Oddly enough the algorithm does work it seems like. If I use a larger upperbound in the above example, it takes longer. When I assign more processors, it takes less time. So probably a stupid mistake somewhere, but I have serious problems with C and am working on a remote computer so unsure of that tools I've got...
#include <stdio.h>
#include <stdlib.h>
#include <math.h>
#include <mcbsp.h>
/*
Note: To compile, this file has to be in the same folder as mcbsp.h and you need the 2 following commands:
gcc -Iinclude/ -pthread -c -o bspsieve.o bspsieve.c
gcc -o bspsieve bspsieve.o lib/libmcbsp1.1.0.a -lpthread -lrt
*/
int procs;
int upperbound;
int *primes;
//SPMD function
void bspSieve(){
bsp_begin(procs);
int p = bsp_nprocs(); // p = number of procs obtained
int s = bsp_pid(); // s = proc number
float blocksize; // block size to be used, note last proc has a different size!
if( s != p-1){
blocksize = ceil(upperbound/p);
} else {
blocksize = upperbound - (p-1)*ceil(upperbound/p);
}
// Initialize start time and end time, set start time to now.
double start_time,end_time;
start_time = bsp_time();
// Create vector that has block of candidates
int *blockvector;
blockvector = (int *)malloc(blocksize*sizeof(int));
int q;
for(q = 0; q<blocksize; q++){
//List contains the integers from s*blocksize till blocksize + s*blocksize
blockvector[q] = q + s*blocksize;
}
//We neglect the first 2 'primes' in processor 0.
if(s == 0){
blockvector[0] = 0;
blockvector[1] = 0;
}
// We are using the block distribution. We assume that n is large enough to
// assure that n/p is larger than sqrt(n). This means that we will always find the
// sieving prime in the first block, and so have to broadcast from the first
// processor to the others.
long sieving_prime;
int i;
bsp_push_reg( &sieving_prime,sizeof(long) );
bsp_sync();
for(i = 2; i * i < upperbound; i++) {
//Part 1: if first processor, get the newest sieving prime, broadcast. Search for newest prime starting from i.
if(s == 0){
int findPrimeNb;
for(findPrimeNb = i; findPrimeNb < blocksize; findPrimeNb++) {
if( blockvector[findPrimeNb] != 0) {
sieving_prime = blockvector[findPrimeNb];
//broadcast
int procNb;
for(procNb = 0; procNb < p; ++procNb){
bsp_put(procNb, &sieving_prime,&sieving_prime,0,sizeof(long));
}
break;
}
}
}
bsp_sync();
//Part 2: Sieve using the sieving prime
int sievingNb;
for(sievingNb = 0; sievingNb < blocksize; sievingNb++){
//check if element is multiple of sieving prime, if so, pcross out (put to zero)

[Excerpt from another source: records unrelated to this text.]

-- ==== Sys2Proof/Machine/Mailbox.lean ====
section
/-! DEFINITION. The mailbox engine (R26 to R28, R38) and the flip and mapping requests (R197, R204): the order of a source's requests, their
checks, what each does, its reply, and the arrival log (R379 to R381). -/
namespace Sys2Proof.Machine

/-! ### The arrival log -/

/-- An arrival record (R379): class 0 mailbox request, 1 peer copy, 2 peer signal; source endpoint; sequence number or tag. -/
def arrivalWord (cls source low : Nat) : Word := BitVec.ofNat 64 (pack [(32, low), (15, 0), (9, source), (4, cls), (4, 6)])

/-- The core and context that a partition's arrivals trap at (R380): the active primary context of its lowest-indexed core. -/
def arrivalCtx (s : State) (part : Nat) : Nat × Nat :=
  let core := (coresOf s part).headD 0
  (core, (coreAt s core).active)

/-- What the arrival log of a partition says of an arrival: nothing, room, no room, its turn, not its turn, or that replay has diverged (R382). -/
inductive Turn where
  | free | room | full | mine | wait | diverged
  deriving DecidableEq, Repr

/-- The turn of an arrival at a partition. -/
def turnAt (s : State) (part : Nat) (w : Word) : Turn :=
  let p := partAt s part
  if p.kernel.isNone || !logConfigured p.log5 then .free
  else if bit p.rmode.toNat 2 then (match wordOfLog s p.log5 0 with
    | none => .diverged
    | some v => if v == w then .mine else if bits v.toNat 60 4 == 6 || bits v.toNat 60 4 == 7 then .wait else .diverged)
  else if bit p.rmode.toNat 1 then (if recordFits p.log5 1 then .room else .full)
  else .free

/-- A record of log 5 of a partition is written, or stepped past. -/
def passArrival (s : State) (part : Nat) (w : Word) : State :=
  let put := fun (r : State × LogRegs) => modPart r.1 part (fun p => { p with log5 := r.2 })
  match turnAt s part w with
  | .room => put (appendLog s (partAt s part).log5 [w])
  | .mine => put (stepLog s (partAt s part).log5 8)
  | _ => s

/-- The cause that an arrival raises at its context's next bundle when the log has no room for it, or replay has diverged (R380, R382); none while it
is owed already, or the leaf is at work on the log. -/
def owedCause (s : State) (part : Nat) (w : Word) : Option Report :=
  let at_ := arrivalCtx s part
  let x := ctxAt s at_.1 at_.2
  let p := partAt s part
  let new := fun (r : Report) => if x.deferred.contains r || x.life == .parked (.log 5 0 []) then none else some r
  match turnAt s part w with
  | .full => new { cause := 0x20, tval := 5, slot := 31, due := 0, wp := 0 }
  | .diverged => new { cause := 0x23, tval := BitVec.ofNat 64 (5 + 256 * (p.log5.hw.toNat - p.log5.base.toNat)), slot := 31, due := 0, wp := 0 }
  | _ => none

/-- The cause that an arrival raises falls due at its context's next bundle. -/
def owesTrap (s : State) (part : Nat) (w : Word) : State :=
  let at_ := arrivalCtx s part
  match owedCause s part w with
  | some r => modCtx s at_.1 at_.2 (fun x => { x with deferred := insertDue r x.deferred })
  | none => s

/-- Every partition's log lets an arrival in. -/
def arrivalLets (s : State) (w : Word) : Bool :=
  (s.parts.map (fun e => turnAt s e.1 w)).all (fun t => t == .free || t == .room || t == .mine)

/-- An arrival raises a cause in some partition. -/
def arrivalOwes (s : State) (w : Word) : Bool := s.parts.any (fun e => (owedCause s e.1 w).isSome)

/-- An arrival goes through every log, or is held unapplied (R380, R381). -/
def arrival (s : State) (w : Word) : State × Bool :=
  let ps := s.parts.map (fun e => e.1)
  if arrivalLets s w then (ps.foldl (fun s p => passArrival s p w) s, true) else (ps.foldl (fun s p => owesTrap s p w) s, false)

/-! ### Addresses -/

/-- A physical address lies in an enabled stack (R195). -/
def addrPresent (s : State) (a : Nat) : Bool := a / 2 ^ 36 < 12 && a % 2 ^ 36 < 48 * 2 ^ 30 && bit s.conf.hbmStacks (a / 2 ^ 36)

/-- A physical range lies in device memory. A stack has no hole, so its ends decide. -/
def rangePresent (s : State) (a n : Nat) : Bool :=
  n == 0 || (addrPresent s a && addrPresent s (a + n - 1) && a / 2 ^ 36 == (a + n - 1) / 2 ^ 36)

/-! ### Requests -/

/-- What a request comes to: a reply with status and data, or none yet. -/
structure Served where
  state : State
  reply : Option (Nat × List Byte)

/-- A refusal, which has no effect. -/
def refuse (s : State) (status : Nat) : Served := ⟨s, some (status, [])⟩

/-- A request done. -/
def doneReq (s : State) : Served := ⟨s, some (0x00, [])⟩

/-- The reserved fields of a header (R26), for an opcode that has no use for bytes 31 to 24. -/
def headerOk (r : Req) : Bool := r.resv == 0 && r.pasid.toNat < 2 ^ 20 && r.hi == 0

/-- The length field is 0 and no payload follows. -/
def bare (r : Req) : Bool := r.length == 0

/-- A data write that covers the command word of a stopped partition's dump wakes the global scheduler (R384). -/
def wakeStops (s : State) (a n : Nat) : State :=
  let wake := fun (p : Part) => match p.halt with
    | .stopped core bank _ => if a ≤ p.stdmpPa && p.stdmpPa + 8 ≤ a + n then { p with halt := .stopped core bank true } else p
    | _ => p
  { s with parts := s.parts.map (fun e => (e.1, wake e.2)) }

/-- Data write (R26): a store in mailbox order, which slice watches see (R385), and the scheduler where it covers a command word (R384). -/
def dataWrite (s : State) (r : Req) : Served :=
  let n := r.length.toNat
  let a := r.operand.toNat
  if !headerOk r || n == 0 || n > 65536 || r.payload.length != n then refuse s 0x01
  else if !rangePresent s a n || touchesCode s a n then refuse s 0x02
  else doneReq (wakeStops (sliceReports (hostWrite s a r.payload) r.source 0 3 0 ((List.range n).map (fun i => a + i))) a n)

/-- Data read (R26, R27). -/
def dataRead (s : State) (r : Req) : Served :=
  let n := r.length.toNat
  if !headerOk r || n == 0 || n > 65536 then refuse s 0x01
  else if !rangePresent s r.operand.toNat n || touchesCode s r.operand.toNat n then refuse s 0x02
  else ⟨s, some (0x00, deviceBytes s r.operand.toNat n)⟩

/-- A chunk of the store. -/
def chunkAt (s : State) (h : BitVec 256) : Option Chunk := s.chunks.find? (fun c => c.hash == h)

/-- Chunk put (R26): a new chunk, or new bytes for one that has not been verified. -/
def chunkPut (s : State) (r : Req) : Served :=
  if r.resv != 0 || r.pasid.toNat ≥ 2 ^ 20 || r.length != 4096 || r.payload.length != 4112 then refuse s 0x01
  else
    let h := hashOf (r.payload.take 16 ++ bytesOf 8 r.operand.toNat ++ bytesOf 8 r.hi.toNat)
    let bytes := pokes [] 0 (r.payload.drop 16)
    match chunkAt s h with
    | some c =>
      if c.verified then doneReq s
      else doneReq { s with chunks := s.chunks.map (fun e => if e.hash == h then { e with bytes := bytes } else e) }
    | none =>
      if s.chunks.length ≥ Config.chunkRoom then refuse s 0x05
      else doneReq { s with chunks := s.chunks ++ [{ hash := h, bytes := bytes, refs := 0, verified := false }] }

/-- Control write (R38). -/
def controlWrite (s : State) (r : Req) : Served :=
  let n := r.index.toNat
  if !headerOk r || !bare r then refuse s 0x01
  else if n == 0 then doneReq { s with qtroot := r.operand &&& 0x000FFFFFFFFFE000 }
  else if 0x100 ≤ n && n ≤ 0x13F then doneReq { s with cc := tset s.cc (n - 0x100) r.operand }
  else refuse s 0x04

/-- Control read (R38). -/
def controlRead (s : State) (r : Req) : Served :=
  let n := r.index.toNat
  if !headerOk r || !bare r then refuse s 0x01
  else if n == 0 then ⟨s, some (0x00, bytesOf 8 s.qtroot.toNat)⟩
  else if 0x100 ≤ n && n ≤ 0x13F then ⟨s, some (0x00, bytesOf 8 (tgetD s.cc (n - 0x100) 0).toNat)⟩
  else refuse s 0x04

/-! ### Flips and mappings (R197) -/

/-- Size code and permissions of the index field. -/
def reqSize (r : Req) : Nat := bits r.index.toNat 0 2
def reqPerms (r : Req) : Nat := bits r.index.toNat 2 5

/-- The fields of a flip or mapping request that status 0x01 covers; only the host sends them. -/
def flipOk (s : State) (r : Req) : Bool :=
  r.resv == 0 && r.pasid.toNat < 2 ^ 20 && bare r && reqSize r != 3 && bits r.index.toNat 8 8 == 0 && some r.source == s.conf.host

/-- The page that the operand names. -/
def reqVa (r : Req) : Nat := r.operand.toNat

/-- The page covers a code page of the space (R10). -/
def onCode (s : State) (r : Req) : Bool :=
  let n := pageBytes (reqSize r)
  s.code.any (fun c => c.pasid == r.pasid.toNat && reqVa r / n == c.va / n)

/-- The address faults that status 0x06 refuses in every flip and mapping request. -/
def badFlip (r : Req) : Bool :=
  let n := pageBytes (reqSize r)
  reqVa r % n != 0 || r.hi.toNat % n != 0 || !canonical r.operand || reqVa r ≥ endPage

/-- The mapping of exactly the page that a request names. -/
def mappingOf (s : State) (r : Req) : Option DataMap :=
  s.maps.find? (fun m => m.pasid == r.pasid.toNat && m.va == r.operand && m.size == reqSize r)

/-- A page holds part of the image of an existing segment (R401). -/
def holdsImage (s : State) (m : DataMap) : Bool :=
  s.segs.any (fun g => g.pages.any (fun p => m.pa ≤ p && p < m.pa + pageBytes m.size))

/-- Replace the ownership of a mapping. -/
def setOwner (s : State) (m : DataMap) (host : Bool) : State :=
  { s with maps := s.maps.map (fun e => if e == m then { e with host := host } else e) }

/-- The bytes of the host page that a give carries: those that came with it, otherwise what host memory holds (a free value). -/
def hostPage (s : State) (r : Req) (n : Nat) : List Byte :=
  (List.range n).map (fun i => (r.payload[i]?).getD (Config.hostByte s.free (r.hi.toNat + i)))

/-- Give. -/
def givePage (s : State) (r : Req) : Served :=
  if !flipOk s r then refuse s 0x01
  else if badFlip r then refuse s 0x06
  else if onCode s r then refuse s 0x02
  else match mappingOf s r with
    | none => refuse s 0x06
    | some m => if m.host then doneReq (setOwner (hostWrite s m.pa (hostPage s r (pageBytes m.size))) m false) else refuse s 0x06

/-- Take: its reply carries the bytes that go to the host address. -/
def takePage (s : State) (r : Req) : Served :=
  if !flipOk s r then refuse s 0x01
  else if badFlip r then refuse s 0x06
  else if onCode s r then refuse s 0x02
  else match mappingOf s r with
    | none => refuse s 0x06
    | some m =>
      if m.host || holdsImage s m then refuse s 0x06
      else
        let s := revokePage s m.pasid m
        ⟨setOwner s m true, some (0x00, deviceBytes s m.pa (pageBytes m.size))⟩

/-- Two pages of a space overlap. -/
def overlaps (m : DataMap) (pasid va size : Nat) : Bool :=
  m.pasid == pasid && m.va.toNat < va + pageBytes size && va < m.va.toNat + pageBytes m.size

/-- Map. -/
def mapPage (s : State) (r : Req) : Served :=
  if !flipOk s r then refuse s 0x01
  else if badFlip r then refuse s 0x06
  else if onCode s r then refuse s 0x02
  else if s.maps.any (fun m => overlaps m r.pasid.toNat (reqVa r) (reqSize r))
    || !rangePresent s r.hi.toNat (pageBytes (reqSize r)) then refuse s 0x06
  else doneReq { s with maps := s.maps ++ [{ pasid := r.pasid.toNat, va := r.operand, size := reqSize r, pa := r.hi.toNat, perms := reqPerms r,
                                             host := bit r.index.toNat 7 }] }

/-- Unmap. -/
def unmapPage (s : State) (r : Req) : Served :=
  if !flipOk s r then refuse s 0x01
  else if badFlip r then refuse s 0x06
  else if onCode s r then refuse s 0x02
  else match mappingOf s r with
    | none => refuse s 0x06
    | some m =>
      if holdsImage s m then refuse s 0x06
      else
        let s := revokePage s m.pasid m
        doneReq { s with maps := s.maps.filter (fun e => e != m) }

/-- Every context with what it is, and a change of it. -/
def mapCtxs (s : State) (f : Nat → Nat → Ctx → Ctx) : State :=
  { s with cores := s.cores.map (fun e => (e.1, { e.2 with b0 := f e.1 0 e.2.b0, b1 := f e.1 1 e.2.b1, sec := f e.1 2 e.2.sec })) }

/-- A context waits for the page that a request names (R204). -/
def waitsFor (r : Req) (x : Ctx) : Bool :=
  match x.life with
  | .parked (.handle h) =>
    x.pasid == r.pasid.toNat && bits x.tcause.toNat 0 8 == 0x0B
      && hVa (tgetD x.h h 0) / pageBytes (reqSize r) == reqVa r / pageBytes (reqSize r)
  | _ => false

/-- Refuse: the strands that wait for the page take trap 0x0B in their handlers (R204). -/
def refusePage (s : State) (r : Req) : Served :=
  if !flipOk s r then refuse s 0x01
  else if badFlip r then refuse s 0x06
  else doneReq (mapCtxs s (fun _ _ x => if waitsFor r x then { x with life := .refused 0x0B x.tval (bits x.tcause.toNat 8 5) } else x))

end Sys2Proof.Machine
end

if( blockvector[sievingNb] % sieving_prime == 0){
blockvector[sievingNb] = 0;
}
}
}
//part 3: get local primes to central area
int transferNb;
long transferPrime;
for(transferNb = 0; transferNb < blocksize; transferNb++){
transferPrime = blockvector[transferNb];
primes[transferPrime] = transferPrime;
}
// take the end time.
end_time = bsp_time();
//Print amount of taken time, only processor 0 has to do this.
if( s == 0 ){
printf("It took : %.6lf seconds for proc %d out of %d. \n", end_time-start_time, bsp_pid(), bsp_nprocs());
fflush(stdout);
}
bsp_pop_reg(&sieving_prime);
bsp_end();
}
int main(int argc, char **argv){
if(argc != 3) {
printf( "Usage: %s <proc count> <upper bound> <n", argv[ 0 ] );
exit(1);
}
//retrieve parameters
procs = atoi( argv[ 1 ] );
upperbound = atoi( argv[ 2 ] );
primes = (int *)malloc(upperbound*sizeof(int));
// init and call parallel part
bsp_init(bspSieve, argc, argv);
bspSieve();
//Print all non zeros of candidates, these are the primes.
// Primes only go to p*p <= n
int i;
for(i = 0; i*i <= upperbound; i++) {
if(primes[i] > 0) {
printf("%d, ",primes[i]);
}
}
return 0;
}
printf doesn't automatically include a trailing newline, and it doesn't generally flush the output buffer until it outputs a newline; so probably you just need to add a
printf("\n");
at the end of your program, just before your return 0;.
Alternatively, or additionally, if you want to see the output as-you-go (if BSP allows that), you can add a
fflush(stdout);
right after your printf("%d, ",primes[i]);, to explicitly flush the output buffer.